-- ==== Sys2Proof/Syntax.lean ====
section
/-! DEFINITION. The instructions of the reference configuration: one constructor per row of spec/opcode_table.json
(46_instructions.md R247 to R282). Each carries every field of its word (30_encoding.md R86, R87), in the word's order
from the most significant down. A field the layout marks "ignored" is carried too, under a name that ends in `X`: the
pipeline registers latch it (10_state.md R22, R23), and the hazard unit compares it (R88), though no result depends on
it. DESIGN CHOICE (notes/assumptions 11). -/

namespace Sys2Proof

inductive Instr where
  | sll   (rsX rt rd : Reg) (sa : BitVec 5)
  | srl   (rsX rt rd : Reg) (sa : BitVec 5)
  | sra   (rsX rt rd : Reg) (sa : BitVec 5)
  | sllv  (rs rt rd : Reg) (saX : BitVec 5)
  | srlv  (rs rt rd : Reg) (saX : BitVec 5)
  | srav  (rs rt rd : Reg) (saX : BitVec 5)
  | jr    (rs rtX rdX : Reg) (saX : BitVec 5)
  | jalr  (rs rtX rd : Reg) (saX : BitVec 5)
  | add   (rs rt rd : Reg) (saX : BitVec 5)
  | addu  (rs rt rd : Reg) (saX : BitVec 5)
  | sub   (rs rt rd : Reg) (saX : BitVec 5)
  | subu  (rs rt rd : Reg) (saX : BitVec 5)
  | and   (rs rt rd : Reg) (saX : BitVec 5)
  | or    (rs rt rd : Reg) (saX : BitVec 5)
  | xor   (rs rt rd : Reg) (saX : BitVec 5)
  | nor   (rs rt rd : Reg) (saX : BitVec 5)
  | slt   (rs rt rd : Reg) (saX : BitVec 5)
  | sltu  (rs rt rd : Reg) (saX : BitVec 5)
  | j     (addr26 : BitVec 26)
  | jal   (addr26 : BitVec 26)
  | beq   (rs rt : Reg) (imm16 : BitVec 16)
  | bne   (rs rt : Reg) (imm16 : BitVec 16)
  | addi  (rs rt : Reg) (imm16 : BitVec 16)
  | addiu (rs rt : Reg) (imm16 : BitVec 16)
  | slti  (rs rt : Reg) (imm16 : BitVec 16)
  | sltiu (rs rt : Reg) (imm16 : BitVec 16)
  | andi  (rs rt : Reg) (imm16 : BitVec 16)
  | ori   (rs rt : Reg) (imm16 : BitVec 16)
  | xori  (rs rt : Reg) (imm16 : BitVec 16)
  | lui   (rsX rt : Reg) (imm16 : BitVec 16)
  | lb    (rs rt : Reg) (imm16 : BitVec 16)
  | lh    (rs rt : Reg) (imm16 : BitVec 16)
  | lw    (rs rt : Reg) (imm16 : BitVec 16)
  | sb    (rs rt : Reg) (imm16 : BitVec 16)
  | sh    (rs rt : Reg) (imm16 : BitVec 16)
  | sw    (rs rt : Reg) (imm16 : BitVec 16)
  deriving DecidableEq, Repr

/-- The row's mnemonic, as spec/opcode_table.json spells it. -/
def Instr.mnemonic : Instr → String
  | .sll .. => "sll"
  | .srl .. => "srl"
  | .sra .. => "sra"
  | .sllv .. => "sllv"
  | .srlv .. => "srlv"
  | .srav .. => "srav"
  | .jr .. => "jr"
  | .jalr .. => "jalr"
  | .add .. => "add"
  | .addu .. => "addu"
  | .sub .. => "sub"
  | .subu .. => "subu"
  | .and .. => "and"
  | .or .. => "or"
  | .xor .. => "xor"
  | .nor .. => "nor"
  | .slt .. => "slt"
  | .sltu .. => "sltu"
  | .j .. => "j"
  | .jal .. => "jal"
  | .beq .. => "beq"
  | .bne .. => "bne"
  | .addi .. => "addi"
  | .addiu .. => "addiu"
  | .slti .. => "slti"
  | .sltiu .. => "sltiu"
  | .andi .. => "andi"
  | .ori .. => "ori"
  | .xori .. => "xori"
  | .lui .. => "lui"
  | .lb .. => "lb"
  | .lh .. => "lh"
  | .lw .. => "lw"
  | .sb .. => "sb"
  | .sh .. => "sh"
  | .sw .. => "sw"

end Sys2Proof
end

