-- ==== Sys2Proof/WellFormed.lean ====
section
/-! DEFINITION. Which instructions the assembler of 30_encoding.md R100 can write. Every field already has its exact
width; what remains is that the fields the layout ignores (46_instructions.md R247 to R282, "(ignored)") are 0, since
the syntax gives them no operand. The machine does not check this: it runs every instruction, well-formed or not
(R97: "field values are not checked"). DESIGN CHOICE (notes/assumptions 11). -/

namespace Sys2Proof

def Instr.wellFormed : Instr → Bool
  | .sll rsX _ _ _ => rsX == 0#5
  | .srl rsX _ _ _ => rsX == 0#5
  | .sra rsX _ _ _ => rsX == 0#5
  | .sllv _ _ _ saX => saX == 0#5
  | .srlv _ _ _ saX => saX == 0#5
  | .srav _ _ _ saX => saX == 0#5
  | .jr _ rtX rdX saX => rtX == 0#5 && rdX == 0#5 && saX == 0#5
  | .jalr _ rtX _ saX => rtX == 0#5 && saX == 0#5
  | .add _ _ _ saX => saX == 0#5
  | .addu _ _ _ saX => saX == 0#5
  | .sub _ _ _ saX => saX == 0#5
  | .subu _ _ _ saX => saX == 0#5
  | .and _ _ _ saX => saX == 0#5
  | .or _ _ _ saX => saX == 0#5
  | .xor _ _ _ saX => saX == 0#5
  | .nor _ _ _ saX => saX == 0#5
  | .slt _ _ _ saX => saX == 0#5
  | .sltu _ _ _ saX => saX == 0#5
  | .j _ => true
  | .jal _ => true
  | .beq _ _ _ => true
  | .bne _ _ _ => true
  | .addi _ _ _ => true
  | .addiu _ _ _ => true
  | .slti _ _ _ => true
  | .sltiu _ _ _ => true
  | .andi _ _ _ => true
  | .ori _ _ _ => true
  | .xori _ _ _ => true
  | .lui rsX _ _ => rsX == 0#5
  | .lb _ _ _ => true
  | .lh _ _ _ => true
  | .lw _ _ _ => true
  | .sb _ _ _ => true
  | .sh _ _ _ => true
  | .sw _ _ _ => true

end Sys2Proof
end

» **EXERCISE OBJECTIVE**
Give back the data exactly, with no line dropped.

» **TASK ANSWER**
-- ==== Sys2Proof/Syntax.lean ====
section
/-! DEFINITION. The instructions of the reference configuration: one constructor per row of spec/opcode_table.json
(46_instructions.md R247 to R282). Each carries every field of its word (30_encoding.md R86, R87), in the word's order
from the most significant down. A field the layout marks "ignored" is carried too, under a name that ends in `X`: the
pipeline registers latch it (10_state.md R22, R23), and the hazard unit compares it (R88), though no result depends on
it. DESIGN CHOICE (notes/assumptions 11). -/

namespace Sys2Proof

inductive Instr where
  | sll   (rsX rt rd : Reg) (sa : BitVec 5)
  | srl   (rsX rt rd : Reg) (sa : BitVec 5)
  | sra   (rsX rt rd : Reg) (sa : BitVec 5)
  | sllv  (rs rt rd : Reg) (saX : BitVec 5)
  | srlv  (rs rt rd : Reg) (saX : BitVec 5)
  | srav  (rs rt rd : Reg) (saX : BitVec 5)
  | jr    (rs rtX rdX : Reg) (saX : BitVec 5)
  | jalr  (rs rtX rd : Reg) (saX : BitVec 5)
  | add   (rs rt rd : Reg) (saX : BitVec 5)
  | addu  (rs rt rd : Reg) (saX : BitVec 5)
  | sub   (rs rt rd : Reg) (saX : BitVec 5)
  | subu  (rs rt rd : Reg) (saX : BitVec 5)
  | and   (rs rt rd : Reg) (saX : BitVec 5)
  | or    (rs rt rd : Reg) (saX : BitVec 5)
  | xor   (rs rt rd : Reg) (saX : BitVec 5)
  | nor   (rs rt rd : Reg) (saX : BitVec 5)
  | slt   (rs rt rd : Reg) (saX : BitVec 5)
  | sltu  (rs rt rd : Reg) (saX : BitVec 5)
  | j     (addr26 : BitVec 26)
  | jal   (addr26 : BitVec 26)
  | beq   (rs rt : Reg) (imm16 : BitVec 16)
  | bne   (rs rt : Reg) (imm16 : BitVec 16)
  | addi  (rs rt : Reg) (imm16 : BitVec 16)
  | addiu (rs rt : Reg) (imm16 : BitVec 16)
  | slti  (rs rt : Reg) (imm16 : BitVec 16)
  | sltiu (rs rt : Reg) (imm16 : BitVec 16)
  | andi  (rs rt : Reg) (imm16 : BitVec 16)
  | ori   (rs rt : Reg) (imm16 : BitVec 16)
  | xori  (rs rt : Reg) (imm16 : BitVec 16)
  | lui   (rsX rt : Reg) (imm16 : BitVec 16)
  | lb    (rs rt : Reg) (imm16 : BitVec 16)
  | lh    (rs rt : Reg) (imm16 : BitVec 16)
  | lw    (rs rt : Reg) (imm16 : BitVec 16)
  | sb    (rs rt : Reg) (imm16 : BitVec 16)
  | sh    (rs rt : Reg) (imm16 : BitVec 16)
  | sw    (rs rt : Reg) (imm16 : BitVec 16)
  deriving DecidableEq, Repr

/-- The row's mnemonic, as spec/opcode_table.json spells it. -/
def Instr.mnemonic : Instr → String
  | .sll .. => "sll"
  | .srl .. => "srl"
  | .sra .. => "sra"
  | .sllv .. => "sllv"
  | .srlv .. => "srlv"
  | .srav .. => "srav"
  | .jr .. => "jr"
  | .jalr .. => "jalr"
  | .add .. => "add"
  | .addu .. => "addu"
  | .sub .. => "sub"
  | .subu .. => "subu"
  | .and .. => "and"
  | .or .. => "or"
  | .xor .. => "xor"
  | .nor .. => "nor"
  | .slt .. => "slt"
  | .sltu .. => "sltu"
  | .j .. => "j"
  | .jal .. => "jal"
  | .beq .. => "beq"
  | .bne .. => "bne"
  | .addi .. => "addi"
  | .addiu .. => "addiu"
  | .slti .. => "slti"
  | .sltiu .. => "sltiu"
  | .andi .. => "andi"
  | .ori .. => "ori"
  | .xori .. => "xori"
  | .lui .. => "lui"
  | .lb .. => "lb"
  | .lh .. => "lh"
  | .lw .. => "lw"
  | .sb .. => "sb"
  | .sh .. => "sh"
  | .sw .. => "sw"

end Sys2Proof
end

-- ==== Sys2Proof/WellFormed.lean ====
section
/-! DEFINITION. Which instructions the assembler of 30_encoding.md R100 can write. Every field already has its exact
width; what remains is that the fields the layout ignores (46_instructions.md R247 to R282, "(ignored)") are 0, since
the syntax gives them no operand. The machine does not check this: it runs every instruction, well-formed or not
(R97: "field values are not checked"). DESIGN CHOICE (notes/assumptions 11). -/

namespace Sys2Proof

def Instr.wellFormed : Instr → Bool
  | .sll rsX _ _ _ => rsX == 0#5
  | .srl rsX _ _ _ => rsX == 0#5
  | .sra rsX _ _ _ => rsX == 0#5
  | .sllv _ _ _ saX => saX == 0#5
  | .srlv _ _ _ saX => saX == 0#5
  | .srav _ _ _ saX => saX == 0#5
  | .jr _ rtX rdX saX => rtX == 0#5 && rdX == 0#5 && saX == 0#5
  | .jalr _ rtX _ saX => rtX == 0#5 && saX == 0#5
  | .add _ _ _ saX => saX == 0#5
  | .addu _ _ _ saX => saX == 0#5
  | .sub _ _ _ saX => saX == 0#5
  | .subu _ _ _ saX => saX == 0#5
  | .and _ _ _ saX => saX == 0#5
  | .or _ _ _ saX => saX == 0#5
  | .xor _ _ _ saX => saX == 0#5
  | .nor _ _ _ saX => saX == 0#5
  | .slt _ _ _ saX => saX == 0#5
  | .sltu _ _ _ saX => saX == 0#5
  | .j _ => true
  | .jal _ => true
  | .beq _ _ _ => true
  | .bne _ _ _ => true
  | .addi _ _ _ => true
  | .addiu _ _ _ => true
  | .slti _ _ _ => true
  | .sltiu _ _ _ => true
  | .andi _ _ _ => true
  | .ori _ _ _ => true
  | .xori _ _ _ => true
  | .lui rsX _ _ => rsX == 0#5
  | .lb _ _ _ => true
  | .lh _ _ _ => true
  | .lw _ _ _ => true
  | .sb _ _ _ => true
  | .sh _ _ _ => true
  | .sw _ _ _ => true

end Sys2Proof
end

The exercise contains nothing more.